For both Sofia and Clara, then, issues of social reproduction complicated their experiences of unemployment. Sofia was offered a course that would improve her chances of finding a job as a kindergarten teacher but needed someone to take care of her daughter while she attended the course. The severity of these issues is evident in the fact that Clara had to go as far as breaking down in front of her case worker to receive help.

These examples point to the ways in which precarization processes are related to Fraser’s (Citation2016) conceptualization of the ‘crisis of care’ (p. 99). This was evident in the shortage of nursery schools. A changing labor market that allows few families to have a nonworking parent means that parents must rely on private care services. This contributes to a rise in social inequality, because far from everyone can pay for private care, as is apparent from my interlocutors. For instance, Sofia had trouble finding childcare for her daughter while she attended her course, which would allow her to take care of other people’s children. The crisis is also illustrated in the case of Nina, a white German woman in her early 60s. I met Nina at a counseling session at Basta!, where she came for advice after recently having started receiving Hartz IV. The school where she worked as an art teacher had severely cut back her working hours, meaning that her wage was no longer sufficient to sustain her livelihood. At the same time, her husband had been diagnosed with cancer. This meant that Nina simultaneously had to work part-time, take care of her husband, and search for full-time employment.

The way Basta! has approached the problems created by the crisis of care to place its activism at the point of reproduction and focus on care practices.

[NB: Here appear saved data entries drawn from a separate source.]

/-- One token joins a session's log; a log that cannot grow stays as it is. -/
def logToken (i v : Nat) (s : Block) : Block :=
  let l := logOf s i
  let grow := l.2 % 16382 == 0
  if seNolog s i then s
  else match (if grow then lowestFree s.serv.logUsed (logPages s) else some (l.1.getLastD 0)) with
    | none =>
      let s := seSet s i 0 21 1 1
      if keeper s then raisePage s sesPg ErrBit.SES.LOG_FULL else s
    | some p =>
      let s := if grow then
          let s := { logPut s p 0 noneWord with serv := { s.serv with logUsed := p :: s.serv.logUsed } }
          match l.1.getLast? with
          | some q => logPut s q 0 p
          | none => if keeper s then sePut s i 32 4 p else s
        else s
      let s := logPut (logPut s p 1 (l.2 % 16382 + 1)) p (2 + l.2 % 16382) v
      setLog s i (if grow then l.1 ++ [p] else l.1, l.2 + 1)

/-- DEDUCED, log entry 38. -/
def logTokens (s : Block) (i : Nat) (toks : List Nat) : Block := overL toks (logToken i) s

/-- The token words of a prompt chunk: rank 0 reads its input area, the mirror keeper the same ring as the plan brings it (R285; DESIGN CHOICE,
DESIGN CHOICE, log entry 6). -/
def promptTokens (s : Block) (word n : Nat) : List Nat :=
  (List.range n).map (fun k =>
    let o := 4 * ((word + k) % 1048576)
    if flag s Reg.SES.SES_STATUS_LEAD then stagingNum s (0x400000 + o) 4 else leNat (stepRead s (0x420000 + o) 4))

/-! ### Sessions that end (R264, R284) -/

/-- The session's place in the prefill queue goes. -/
def dropQueue (s : Block) (i : Nat) : Block := { s with serv := { s.serv with prefill := s.serv.prefill.filter (fun p => p.session != i) } }

/-- A DYING session becomes FREE with its last page, once settled; its page-list blocks and log pages go with it. -/
def maybeFree (s : Block) (i : Nat) : Block :=
  if seState s i = seDYING ∧ settled s i ∧ (heldPages s i (fun st => decide (1 ≤ st) && decide (st ≤ 4))).isEmpty then
    let chain := if seHead s i = noneWord then [] else plChain s (rd s Reg.SES.PL_BLOCKS) (seHead s i)
    let lp := (logOf s i).1
    let s := setLog { s with serv := { s.serv with
      plUsed := s.serv.plUsed.filter (fun b => !chain.contains b)
      logUsed := s.serv.logUsed.filter (fun b => !lp.contains b)
      fresh := s.serv.fresh.filter (· != i) } } i ([], 0)
    seWrite s i 0 (zeros 64)
  else s

/-- EXPIRED and POISONED sessions release their pages at once. -/
def endSession (s : Block) (i st : Nat) : Block :=
  let s := dropQueue (dropPin (setSeState (touch s i) i st) i) i
  truncatePages (dropPages s i) i 0

/-! ### Page moves (R174, R264, R267, R268) -/

/-- The tag of a copy: its session, its source page, its target page and its direction (1 down to DDR5). -/
def copyTag (i src dst down : Nat) : Nat := i + 2 ^ 20 * (src + 2 ^ 28 * (dst + 2 ^ 28 * down))

/-- One page's copy is queued: DRAINING source, FILLING target. -/
def queueCopy (s : Block) (i fromTier src toTier dst : Nat) : Block :=
  let tag := copyTag i src dst toTier
  let s := setPageState s fromTier src pgDRAINING
  let u := pageUnit fromTier src
  let s := setUnit s u { unit s u with kv := (unit s u).kv ++ [⟨1, pageAddr s fromTier src, 65536, tag, false, [], [], 65536⟩] }
  let w := pageUnit toTier dst
  setUnit s w { unit s w with kv := (unit s w).kv ++ [⟨2, pageAddr s toTier dst, 65536, tag, false, [], [], 65536⟩] }

/-- The n-th page of a session moves to a tier. -/
def movePage (i toTier n : Nat) (s : Block) : Block :=
  let x := plEntry s i n
  if x.1 = toTier then s
  else match takePage s toTier i pgFILLING with
    | (t, none) => t
    | (t, some q) => setPlEntry (queueCopy t i x.1 x.2 toTier q) i n toTier q

/-- Whether a whole session can move to a tier: 0 yes, 3 refused by quota, 4 no pages (DEDUCED, log entry 36). -/
def moveCheck (s : Block) (i toTier : Nat) : Nat :=
  let n := ((pagesOf s i).filter (fun x => x.1 != toTier)).length
  let t := seTenant s i
  if toTier = 0 ∧ n ≠ 0 ∧ quotaOf s t ≠ noneWord ∧ quotaOf s t < usedOf s t + n then 3
  else if freeCount s toTier < n then 4 else 0

/-- A session moves down (PAUSED, tier 3) or up (ACTIVE, tier 2); with nothing to move it is there at once. -/
def moveSession (s : Block) (i toTier st : Nat) (auto : Bool) (ttl : Nat) : Block :=
  let n := ((pagesOf s i).filter (fun x => x.1 != toTier)).length
  let s := overN (sePages s i) (fun k t => movePage i toTier k t) (readList s i)
  let s := setSeTtl (setSeAuto (setSeState s i st) i auto) i ttl
  setSeTier s i (if n = 0 then toTier else 3 - (1 - toTier))

/-- The target of a completed copy. -/
def finishTarget (s : Block) (tier p i : Nat) (bad : Bool) : Block :=
  let st := seState s i
  if bad ∨ !(st == seACTIVE || st == sePAUSED) then
    let s := quarantine s tier p
    if bad ∧ (st = seACTIVE ∨ st = sePAUSED) then { s with serv := { s.serv with poisoned := s.serv.poisoned ++ [i] } } else s
  else setPageState s tier p pgOWNED

/-- The copy at the head of a unit's queue has moved all its bytes. -/
def doPageCopy (s : Block) (u : Nat) (ok : Bool) : Block :=
  match (unit s u).kv with
  | m :: r =>
    if m.kind = 2 ∧ m.len = 0 then
      let i := bits m.tag 0 20
      let src := bits m.tag 20 28
      let dst := bits m.tag 48 28
      let tt := bits m.tag 76 1
      let bad := m.bad || !ok
      let s := setUnit s u { unit s u with kv := r }
      let s := when (!bad) (fun t => devWrite t m.addr (slice m.data 0 65536)) s
      finishTarget (quarantine s (1 - tt) src) tt dst i bad
    else s
  | [] => s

Organizing based on care practices

When I attended my first Basta! meeting, one topic was the preparation for its annual street party. Simon, who had taken it upon himself to introduce me to the group, asked if I wanted to join him in hanging posters for the party around the neighborhood. The posters, printed in various colors, declared ‘Solidarity in everyday life – solidarity with our neighbors.’ While placing the posters on street walls and asking local cafés and bars to display them, we chatted about politics. When I mentioned this was my first time in Wedding, Simon told me about the neighborhood and its increasing gentrification in recent years, mentioning a protest that had taken place when a building was sold to a capital investment fund. In Simon’s view, this form of protest is unsustainable, because ‘they only gather people around the protest and not in their everyday lives’ and that it had come ‘too late.’ In this case, the building had already been sold and there was no way of reversing that decision. Simon and several of my other interlocutors regarded isolated protests as ineffective in bringing about change because they failed to engage people with the systemic nature of the processes against which they are protesting. This argument resonates with Davis (Citation2005, p. 85) criticism of contemporary social movements for privileging mobilization over organization. She argues that movements today focus on mobilizing for demonstrations for specific causes, rather than organizing over the longer term to build ‘communities in struggle’ (p. 86) that can challenge the system beyond single issues.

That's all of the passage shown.